Challenges with the old system
There was almost a feeling of starting an epic quest à la Lord of the Rings. The mystery was certainly there, and so were the many challenges that more experienced Grafanistas had warned me about.
One of the first things I walked into was the initialization of variables in the old system. I ended up writing this 38-line comment that describes the flow.
State mutated everywhere
In the old templating system, different components, services, and utilities were glued together. When you made a change somewhere in the old templating system, that change mutated all the pieces that were glued together. This is not necessarily a terrible thing as all the connected pieces are constantly updated, but it makes it a challenge to break apart.
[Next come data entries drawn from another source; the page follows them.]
-- ==== Sys2Proof/Machine/Dispatch.lean ====
section
/-! DEFINITION. What each instruction and event does: one direct call for each constructor of Instr. -/

namespace Sys2Proof.Machine
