/-! ## The instructions that compute, by what they compute (07 Tables 07.2 to 07.5, 08 Tables 08.2 to 08.5) -/

/-- A computation from operands to one register: guard, type, destination, operands, words, and the value for each width. -/
structure CalcForm where
  g : Guard
  ty : Ty
  d : Dst
  args : List Arg
  words : Nat
  fn : Calc
/-- Operands A and B, and A alone. -/
def calcAB (g : Guard) (ty : Ty) (d : Dst) (a : Sel) (b : Opnd) (f : Calc) : Option CalcForm :=
  some { g := g, ty := ty, d := d, args := [argA ty a, argOpnd ty b], words := wordsB b, fn := f }
def calcA (g : Guard) (ty : Ty) (d : Dst) (a : Sel) (f : Calc) : Option CalcForm :=
  some { g := g, ty := ty, d := d, args := [argA ty a], words := 1, fn := f }
/-- FP32 operands A and B. -/
def calcFF (g : Guard) (ty : Ty) (d : Dst) (a : Sel) (b : Opnd) (f : W32 → W32 → W32 × Fl) : Option CalcForm :=
  some { g := g, ty := ty, d := d, args := [argA ty a, argFB ty b], words := wordsB b,
         fn := onW32 (fun v => f (v 0) (v 1)) }
/-- A special function of grade .F. -/
def calcSfu (f : Sfu) (g : Guard) (ty : Ty) (d : Dst) (a : Sel) (acc : Bool) : Option CalcForm :=
  if acc then none else calcA g ty d a (onW32 (fun v => f.eval false (v 0)))
/-- The fixed-latency computations. -/
def calcForm : Instr → Option CalcForm
  | .iadd g ty d a b m => calcAB g ty d a b (fun w v => iaddVal m w (v 0) (v 1))
  | .isub g ty d a b m => calcAB g ty d a b (fun w v => isubVal m w (v 0) (v 1))
  | .iaddc g ty d a b c co => some { g := g, ty := ty, d := d, args := [argA ty a, argOpnd ty b, argOpnd10 ty c],
                                     words := wordsB b, fn := fun w v => (iaddcVal co w (v 0) (v 1) (v 2), 0) }
  | .imul g ty d a b => calcAB g ty d a b (fun _ v => (v 0 * v 1, 0))
  | .imulh g ty d a b u => calcAB g ty d a b (fun w v => (imulhVal u w (v 0) (v 1), 0))
  | .imulw g ty d a b u => calcAB g ty d a b (fun w v => (imulwVal u w (v 0) (v 1), 0))
  | .imad g ty d a b c => some { g := g, ty := ty, d := d, args := [argA ty a, argOpnd ty b, argA ty c], words := wordsB b,
                                 fn := fun _ v => (v 0 * v 1 + v 2, 0) }
  | .imin g ty d a b u => calcAB g ty d a b (fun w v => (iminVal u w (v 0) (v 1), 0))
  | .imax g ty d a b u => calcAB g ty d a b (fun w v => (imaxVal u w (v 0) (v 1), 0))
  | .iabs g ty d a sat => calcA g ty d a (fun w v => iabsVal sat w (v 0))
  | .and g ty d a b => calcAB g ty d a b (fun _ v => (v 0 &&& v 1, 0))
  | .or g ty d a b => calcAB g ty d a b (fun _ v => (v 0 ||| v 1, 0))
  | .xor g ty d a b => calcAB g ty d a b (fun _ v => (v 0 ^^^ v 1, 0))
  | .andn g ty d a b => calcAB g ty d a b (fun _ v => (v 0 &&& ~~~ v 1, 0))
  | .shl g ty d a b => calcAB g ty d a b (fun w v => (shlVal w (v 0) (v 1), 0))
  | .shr g ty d a b => calcAB g ty d a b (fun w v => (shrVal w (v 0) (v 1), 0))
  | .sar g ty d a b => calcAB g ty d a b (fun w v => (sarVal w (v 0) (v 1), 0))
  | .shf g ty d a b c left => some { g := g, ty := ty, d := d, args := [argA ty a, argB ty b, argOpnd10 ty c], words := 1,
                                     fn := fun w v => (shfVal left w (v 0) (v 1) (v 2), 0) }
  | .rot g ty d a b left => calcAB g ty d a b (fun w v => (rotVal left w (v 0) (v 1), 0))
  | .popc g ty d a => calcA g ty d a (fun w v => (popcVal w (v 0), 0))
  | .clz g ty d a => calcA g ty d a (fun w v => (clzVal w (v 0), 0))
  | .ctz g ty d a => calcA g ty d a (fun w v => (ctzVal w (v 0), 0))
  | .brev g ty d a => calcA g ty d a (fun w v => (brevVal w (v 0), 0))
  | .bfx g ty d a b sx => calcAB g ty d a b (fun w v => (bfxVal sx w (v 0) (specOf (v 1)).1 (specOf (v 1)).2, 0))
  | .bfi g ty d a b c => some { g := g, ty := ty, d := d, args := [argA ty a, argOpnd ty b, argOpnd10 ty c], words := wordsB b,
                                fn := fun w v => (bfiVal w (v 0) (v 1) (bfiSpec c (v 2)).1 (bfiSpec c (v 2)).2, 0) }
  | .lea g ty d a b k w32 => calcAB g ty d a b (fun w v => (leaVal k.toNat w32 w (v 0) (v 1), 0))
  | .mov g ty d a => match ty with
    | .vec => none
    | .scal => calcA g .scal d a (fun _ v => (v 0, 0))
    | .mix => some { g := g, ty := .mix, d := d, args := [.s a], words := 1, fn := fun _ v => (v 0, 0) }
  | .movi g ty d v => some { g := g, ty := ty, d := d, args := [.imm (sext64 v)], words := 1, fn := fun _ v => (v 0, 0) }
  | .movl g ty d v => some { g := g, ty := ty, d := d, args := [.imm v], words := 2, fn := fun _ v => (v 0, 0) }
  | .fadd g ty d a b r => calcFF g ty d a b (faddVal r)
  | .fsub g ty d a b r => calcFF g ty d a b (fsubVal r)
  | .fmul g ty d a b r => calcFF g ty d a b (fmulVal r)
  | .fma g ty d a b c np nc r => some { g := g, ty := ty, d := d, args := [argA ty a, argFB10 ty b, argA ty c], words := words10 b,
                                        fn := onW32 (fun v => fmaVal np nc r (v 0) (v 1) (v 2)) }
  | .fmin g ty d a b => calcFF g ty d a b (fminmaxVal false)
  | .fmax g ty d a b => calcFF g ty d a b (fminmaxVal true)
  | .frnd g ty d a r => calcA g ty d a (onW32 (fun v => frndVal r (v 0)))
  | .h2add g ty d a b bf r => calcFF g ty d a b (h2addVal bf r)
  | .h2mul g ty d a b bf r => calcFF g ty d a b (h2mulVal bf r)
  | .h2fma g ty d a b c bf r => some { g := g, ty := ty, d := d, args := [argA ty a, argFB ty b, argA ty c], words := wordsB b,
                                       fn := onW32 (fun v => h2fmaVal bf r (v 0) (v 1) (v 2)) }
  | .fdot2 g ty d a b c bf r => some { g := g, ty := ty, d := d, args := [argA ty a, argFB ty b, argA ty c], words := wordsB b,
                                       fn := onW32 (fun v => fdot2Val bf r (v 0) (v 1) (v 2)) }
  | .rcp g ty d a acc => calcSfu .rcp g ty d a acc
  | .rsq g ty d a acc => calcSfu .rsq g ty d a acc
  | .sqrt g ty d a acc => calcSfu .sqrt g ty d a acc
  | .exp2 g ty d a acc => calcSfu .exp2 g ty d a acc
  | .log2 g ty d a acc => calcSfu .log2 g ty d a acc
  | .sin g ty d a acc => calcSfu .sin g ty d a acc
  | .cos g ty d a acc => calcSfu .cos g ty d a acc
  | .tanh g ty d a acc => calcSfu .tanh g ty d a acc
  | .sigm g ty d a acc => calcSfu .sigm g ty d a acc
  | .cvt g ty d a dst src cm r => calcA g ty d a (fun w v => cvtVal dst src cm (rndOf r) 0 w (v 0))
  | _ => none
/-- A special function of grade .A. -/
def longSfu (f : Sfu) (g : Guard) (ty : Ty) (d : Dst) (a : Sel) (acc : Bool) : Option CalcForm :=
  if acc then calcA g ty d a (onW32 (fun v => f.eval true (v 0))) else none
/-- The computations whose result lands later (R148, R190, R227, R229). -/
def longForm : Instr → Option CalcForm
  | .idiv g ty d a b u => calcAB g ty { idx := d, ws := false } a b (fun w v => idivVal u w (v 0) (v 1))
  | .irem g ty d a b u => calcAB g ty { idx := d, ws := false } a b (fun w v => iremVal u w (v 0) (v 1))
  | .fdiv g ty d a b r => calcFF g ty { idx := d, ws := false } a b (fdivVal r)
  | .rcp g ty d a acc => longSfu .rcp g ty d a acc
  | .rsq g ty d a acc => longSfu .rsq g ty d a acc
  | .sqrt g ty d a acc => longSfu .sqrt g ty d a acc
  | .exp2 g ty d a acc => longSfu .exp2 g ty d a acc
  | .log2 g ty d a acc => longSfu .log2 g ty d a acc
  | .sin g ty d a acc => longSfu .sin g ty d a acc
  | .cos g ty d a acc => longSfu .cos g ty d a acc
  | .tanh g ty d a acc => longSfu .tanh g ty d a acc
  | .sigm g ty d a acc => longSfu .sigm g ty d a acc
  | _ => none
/-- A comparison into a predicate: guard, type, predicate, combination, operands, words, test. -/
structure TestForm where
  g : Guard
  ty : Ty
  p : BitVec 4
  m : Comb
  args : List Arg
  words : Nat
  fn : Test
def testForm : Instr → Option TestForm
  | .icmp g ty p a b cond m => some { g := g, ty := ty, p := p, m := m, args := [argA ty a, argOpnd ty b], words := wordsB b,
                                      fn := fun w v => (icmpVal cond w (v 0) (v 1), 0) }
  | .fcmp g ty p a b cond m => some { g := g, ty := ty, p := p, m := m, args := [argA ty a, argFB ty b], words := wordsB b,
                                      fn := fun _ v => fcmpVal cond ((v 0).setWidth 32) ((v 1).setWidth 32) }
  | .fclass g ty p a mask m => some { g := g, ty := ty, p := p, m := m, args := [argA ty a], words := 1,
                                      fn := fun _ v => (bitOf mask (fclassOf ((v 0).setWidth 32)), 0) }
  | _ => none

/-! ## The instructions that move and combine lanes (07 R194 to R197, 08 R231 to R248) -/

/-- One vector result: guard, sources, destination, lanes written, their values, side-band, flags, words, whether a draw was
taken, and what the operands must meet beyond being ready. -/
structure LaneForm where
  g : Guard
  us : List SrcUse
  d : Dst
  m : Lanes
  y : Nat → W32
  sb : Option SideBand
  fl : Fl
  words : Nat
  drew : Bool
  ok : Bool
/-- A result in the active lanes, without side-band or draw. -/
def Iss.laneForm (x : Iss) (g : Guard) (us : List SrcUse) (d : Dst) (ok : Bool) (y : Nat → W32) (fl : Fl) : Option LaneForm :=
  some { g := g, us := us, d := d, m := x.act g, y := y, sb := none, fl := fl, words := 1, drew := false, ok := ok }
/-- The amount of a shuffle in lane l. -/
def Iss.amount (x : Iss) (ty : Ty) (b : ShAmt) (l : Nat) : Nat :=
  match b with
  | .imm n => n.toNat
  | .sel b => (x.laneVal (argB ty b) l).toNat
def Iss.shflForm (x : Iss) (form : ShflForm) (g : Guard) (ty : Ty) (d : Dst) (a : Sel) (b : ShAmt) (c : Sel) : Option LaneForm :=
  let act := x.act g
  let pick := x.pick form (x.amount ty b)
  x.laneForm g (src .v a :: shAmtUses ty b ++ [src .v c]) d
    (x.clean act (shAmtUses ty b) && x.clean (laneMask ((lanesOf act).filterMap pick)) [src .v a]
      && x.clean (laneMask ((lanesOf act).filter (fun l => (pick l).isNone))) [src .v c])
    (fun l => match pick l with | some j => x.laneVal (.v a) j | none => x.laneVal (.v c) l) 0
/-- LRED and LSCAN (R247). -/
def Iss.combineForm (x : Iss) (g : Guard) (d : Dst) (a : Sel) (op : LaneOp) (r : BitVec 2) (scan excl : Bool) : Option LaneForm :=
  let rs := (laneSets x.l.compat16 (x.act g)).map (laneCombine op r scan excl (x.laneVal (.v a)))
  x.laneForm g [src .v a] d (x.clean (x.act g) [src .v a]) (fun l => (look l (rs.flatMap (·.1))).getD 0)
    (rs.foldl (fun acc z => acc ||| z.2) 0)
/-- Moves, selections, votes, shuffles, reductions, conversions by stochastic rounding. -/
def moveForm (x : Iss) (s : State) : Instr → Option LaneForm
  | .mov g ty d a => match ty with
    | .vec => (x.laneForm g [src .v a] d (x.clean (x.act g) [src .v a]) (x.laneVal (.v a)) 0).map
        (fun f => { f with sb := some (x.t.readV x.off a).sb })
    | _ => none
  | .isel g ty d a b p => match ty.kind with
    | .v => (x.laneForm g (argUses [argA ty a, argOpnd ty b]) d (x.clean (x.act g) (argUses [argA ty a, argOpnd ty b]))
        (fun l => if (x.t.pred p.toNat).getLsbD l then x.laneVal (argA ty a) l else x.laneVal (argOpnd ty b) l) 0).map
          (fun f => { f with words := wordsB b })
    | .s => none
  | .pget g d a v => if v then x.laneForm g [] d true (fun l => w32 (b1 ((x.t.pred a.toNat).getLsbD l))) 0 else none
  | .vote g d p m => x.laneForm g [] d true (fun l => voteVal m (x.act g &&& halfOf x.l.compat16 l) (x.t.pred p.toNat)
      (if x.l.compat16 then 16 * (l / 16) else 0)) 0
  | .lred g d a op r => x.combineForm g d a op r false false
  | .lscan g d a op excl r => x.combineForm g d a op r true excl
  | .lmatch g d a => x.laneForm g [src .v a] d (x.clean (x.act g) [src .v a])
      (fun l => laneMask ((lanesOf (x.act g)).filter (fun k => x.laneVal (.v a) k = x.laneVal (.v a) l))) 0
  | .shflIdx g ty d a b c => x.shflForm .idx g ty d a b c
  | .shflUp g ty d a b c => x.shflForm .up g ty d a b c
  | .shflDown g ty d a b c => x.shflForm .down g ty d a b c
  | .shflXor g ty d a b c => x.shflForm .xor g ty d a b c
  | .cvts g d a dst cm => (x.laneForm g [src .v a] d (x.clean (x.act g) [src .v a])
      (fun l => (cvtVal dst .f32 cm .sr ((x.draws s).at l 0) 32 (x.laneVal (.v a) l)).1)
      (raisedIn (x.act g) (fun l => (cvtVal dst .f32 cm .sr ((x.draws s).at l 0) 32 (x.laneVal (.v a) l)).2))).map
        (fun f => { f with drew := true })
  | .bmax g d a =>
    let y := bmaxVal ((lanesOf (x.act g)).map (x.laneVal (.v a)))
    x.laneForm g [src .v a] d (x.clean (x.act g) [src .v a]) (fun _ => y.1) y.2
  | .bscale g d a f => x.laneForm g [src .v a] d (x.clean (x.act g) [src .v a])
      (fun l => w32 (bscale [Fmt.f32.read (x.laneVal (.v a) l).toNat] f)) 0
  | _ => none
The old system was elegantly designed using polymorphism, where several classes conformed to the same interface. Unfortunately, the system was not always used as a polymorphic system, and there were assumptions about the concrete implementations in some places.
Episode I: The one with the proxy approach
The first picture below shows a very simplified overview of what the old variable system looked like. The parent of all variables is a list in the dashboard model. When Grafana loaded a dashboard, that list was passed to a service called VariableSrv. VariableSrv was then responsible for all the heavy lifting around initializing variables so that other Angular services or controllers could use the initialized variables.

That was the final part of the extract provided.